Top of SUPPLIED INFORMATION

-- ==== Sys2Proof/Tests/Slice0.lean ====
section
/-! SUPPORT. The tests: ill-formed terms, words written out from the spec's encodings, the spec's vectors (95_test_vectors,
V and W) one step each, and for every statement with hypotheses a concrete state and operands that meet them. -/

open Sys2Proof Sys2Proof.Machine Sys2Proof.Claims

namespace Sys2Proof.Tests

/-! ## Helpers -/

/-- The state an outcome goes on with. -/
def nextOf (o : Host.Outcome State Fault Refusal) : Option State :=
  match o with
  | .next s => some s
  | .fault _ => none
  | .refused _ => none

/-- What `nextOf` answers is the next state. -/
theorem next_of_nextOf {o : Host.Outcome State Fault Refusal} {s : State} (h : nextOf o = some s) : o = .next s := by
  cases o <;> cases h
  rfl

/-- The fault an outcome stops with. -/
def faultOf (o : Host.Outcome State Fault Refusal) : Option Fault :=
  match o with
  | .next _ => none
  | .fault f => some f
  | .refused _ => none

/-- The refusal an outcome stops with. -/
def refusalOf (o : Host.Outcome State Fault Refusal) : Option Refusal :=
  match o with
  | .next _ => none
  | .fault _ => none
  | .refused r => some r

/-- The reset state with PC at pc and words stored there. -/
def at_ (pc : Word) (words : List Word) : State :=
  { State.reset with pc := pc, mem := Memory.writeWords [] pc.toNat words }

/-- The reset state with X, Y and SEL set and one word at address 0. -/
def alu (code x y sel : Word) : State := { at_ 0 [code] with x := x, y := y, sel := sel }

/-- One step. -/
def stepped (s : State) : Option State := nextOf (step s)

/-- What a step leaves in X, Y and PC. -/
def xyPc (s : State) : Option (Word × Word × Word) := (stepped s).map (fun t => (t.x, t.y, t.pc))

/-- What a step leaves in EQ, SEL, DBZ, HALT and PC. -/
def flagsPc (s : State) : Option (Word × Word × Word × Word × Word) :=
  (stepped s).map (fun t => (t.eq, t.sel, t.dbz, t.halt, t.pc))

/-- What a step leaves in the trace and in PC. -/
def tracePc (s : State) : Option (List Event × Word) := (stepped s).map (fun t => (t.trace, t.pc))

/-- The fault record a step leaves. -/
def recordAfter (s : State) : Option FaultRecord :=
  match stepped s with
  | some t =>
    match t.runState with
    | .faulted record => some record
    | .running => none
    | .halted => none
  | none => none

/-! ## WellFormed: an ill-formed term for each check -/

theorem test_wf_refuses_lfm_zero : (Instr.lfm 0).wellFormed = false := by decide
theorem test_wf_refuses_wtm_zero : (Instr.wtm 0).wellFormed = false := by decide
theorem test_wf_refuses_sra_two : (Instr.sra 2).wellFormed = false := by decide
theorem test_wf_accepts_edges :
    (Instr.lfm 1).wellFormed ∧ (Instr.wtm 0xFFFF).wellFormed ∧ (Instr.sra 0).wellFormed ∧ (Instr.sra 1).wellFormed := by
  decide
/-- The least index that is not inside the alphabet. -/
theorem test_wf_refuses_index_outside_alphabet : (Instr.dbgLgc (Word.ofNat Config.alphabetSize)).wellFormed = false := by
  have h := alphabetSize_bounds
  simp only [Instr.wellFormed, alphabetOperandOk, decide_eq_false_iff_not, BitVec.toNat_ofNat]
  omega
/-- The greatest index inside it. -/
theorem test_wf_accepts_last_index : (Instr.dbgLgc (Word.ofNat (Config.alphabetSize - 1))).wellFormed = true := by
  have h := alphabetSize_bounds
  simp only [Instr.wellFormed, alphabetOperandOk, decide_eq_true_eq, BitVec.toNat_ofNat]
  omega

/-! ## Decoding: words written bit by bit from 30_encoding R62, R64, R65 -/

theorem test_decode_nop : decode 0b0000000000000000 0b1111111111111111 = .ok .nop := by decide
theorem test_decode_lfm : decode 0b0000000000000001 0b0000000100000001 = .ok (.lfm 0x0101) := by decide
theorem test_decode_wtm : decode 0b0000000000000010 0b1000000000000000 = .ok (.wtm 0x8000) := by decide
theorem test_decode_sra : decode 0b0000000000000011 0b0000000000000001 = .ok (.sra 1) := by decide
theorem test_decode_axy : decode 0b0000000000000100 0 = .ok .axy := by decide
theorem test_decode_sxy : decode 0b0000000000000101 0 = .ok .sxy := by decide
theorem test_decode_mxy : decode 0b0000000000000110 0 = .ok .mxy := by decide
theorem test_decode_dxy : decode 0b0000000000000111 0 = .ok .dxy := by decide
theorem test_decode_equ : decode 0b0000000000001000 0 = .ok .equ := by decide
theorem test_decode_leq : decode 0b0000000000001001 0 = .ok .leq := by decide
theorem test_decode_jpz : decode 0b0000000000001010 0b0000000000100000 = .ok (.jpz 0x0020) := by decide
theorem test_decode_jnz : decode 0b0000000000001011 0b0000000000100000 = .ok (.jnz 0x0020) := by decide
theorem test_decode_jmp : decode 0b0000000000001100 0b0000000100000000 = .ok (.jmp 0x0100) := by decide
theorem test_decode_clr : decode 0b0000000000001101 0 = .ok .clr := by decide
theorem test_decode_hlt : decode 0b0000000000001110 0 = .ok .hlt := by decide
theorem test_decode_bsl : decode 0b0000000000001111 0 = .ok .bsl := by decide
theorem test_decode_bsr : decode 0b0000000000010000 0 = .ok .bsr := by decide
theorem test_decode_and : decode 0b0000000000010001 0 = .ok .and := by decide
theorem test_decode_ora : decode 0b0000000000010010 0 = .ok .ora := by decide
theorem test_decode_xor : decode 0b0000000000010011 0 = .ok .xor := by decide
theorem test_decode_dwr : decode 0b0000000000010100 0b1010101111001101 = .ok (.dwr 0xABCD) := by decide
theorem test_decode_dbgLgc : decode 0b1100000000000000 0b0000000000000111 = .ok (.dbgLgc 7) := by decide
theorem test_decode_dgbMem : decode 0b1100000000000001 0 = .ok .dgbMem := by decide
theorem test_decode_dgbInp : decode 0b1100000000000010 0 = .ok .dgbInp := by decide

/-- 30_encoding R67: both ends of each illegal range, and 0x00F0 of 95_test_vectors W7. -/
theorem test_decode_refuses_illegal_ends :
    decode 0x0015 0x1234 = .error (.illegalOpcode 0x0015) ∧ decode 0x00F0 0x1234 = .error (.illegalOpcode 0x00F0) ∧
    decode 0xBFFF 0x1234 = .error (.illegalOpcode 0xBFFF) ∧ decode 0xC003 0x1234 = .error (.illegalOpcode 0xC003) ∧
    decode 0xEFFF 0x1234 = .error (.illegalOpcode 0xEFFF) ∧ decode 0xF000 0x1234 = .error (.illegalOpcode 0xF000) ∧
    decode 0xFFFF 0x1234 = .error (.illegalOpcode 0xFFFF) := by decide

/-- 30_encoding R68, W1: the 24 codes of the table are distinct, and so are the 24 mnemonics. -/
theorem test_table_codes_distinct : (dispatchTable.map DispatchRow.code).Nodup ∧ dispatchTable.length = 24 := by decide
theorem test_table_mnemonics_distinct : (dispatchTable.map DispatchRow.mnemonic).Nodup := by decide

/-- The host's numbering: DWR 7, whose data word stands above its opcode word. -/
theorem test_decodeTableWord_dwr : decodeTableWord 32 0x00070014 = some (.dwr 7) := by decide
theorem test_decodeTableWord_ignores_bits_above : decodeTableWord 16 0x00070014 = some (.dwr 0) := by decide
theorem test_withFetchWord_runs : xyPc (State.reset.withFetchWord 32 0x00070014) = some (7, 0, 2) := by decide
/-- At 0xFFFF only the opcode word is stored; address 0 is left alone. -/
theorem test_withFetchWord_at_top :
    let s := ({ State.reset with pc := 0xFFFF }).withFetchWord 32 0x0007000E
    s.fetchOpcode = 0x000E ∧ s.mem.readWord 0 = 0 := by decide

Bottom of SUPPLIED INFORMATION

### REQUIREMENT:
What you give back must be the stretch above, starting at the line with "95_test_vectors W7. -/" and ending at the line with "decode 0xFFFF 0x1234", copied exactly.

### WRITTEN ANSWER:
/-- 30_encoding R67: both ends of each illegal range, and 0x00F0 of 95_test_vectors W7. -/
theorem test_decode_refuses_illegal_ends :
    decode 0x0015 0x1234 = .error (.illegalOpcode 0x0015) ∧ decode 0x00F0 0x1234 = .error (.illegalOpcode 0x00F0) ∧
    decode 0xBFFF 0x1234 = .error (.illegalOpcode 0xBFFF) ∧ decode 0xC003 0x1234 = .error (.illegalOpcode 0xC003) ∧
    decode 0xEFFF 0x1234 = .error (.illegalOpcode 0xEFFF) ∧ decode 0xF000 0x1234 = .error (.illegalOpcode 0xF000) ∧
    decode 0xFFFF 0x1234 = .error (.illegalOpcode 0xFFFF) := by decide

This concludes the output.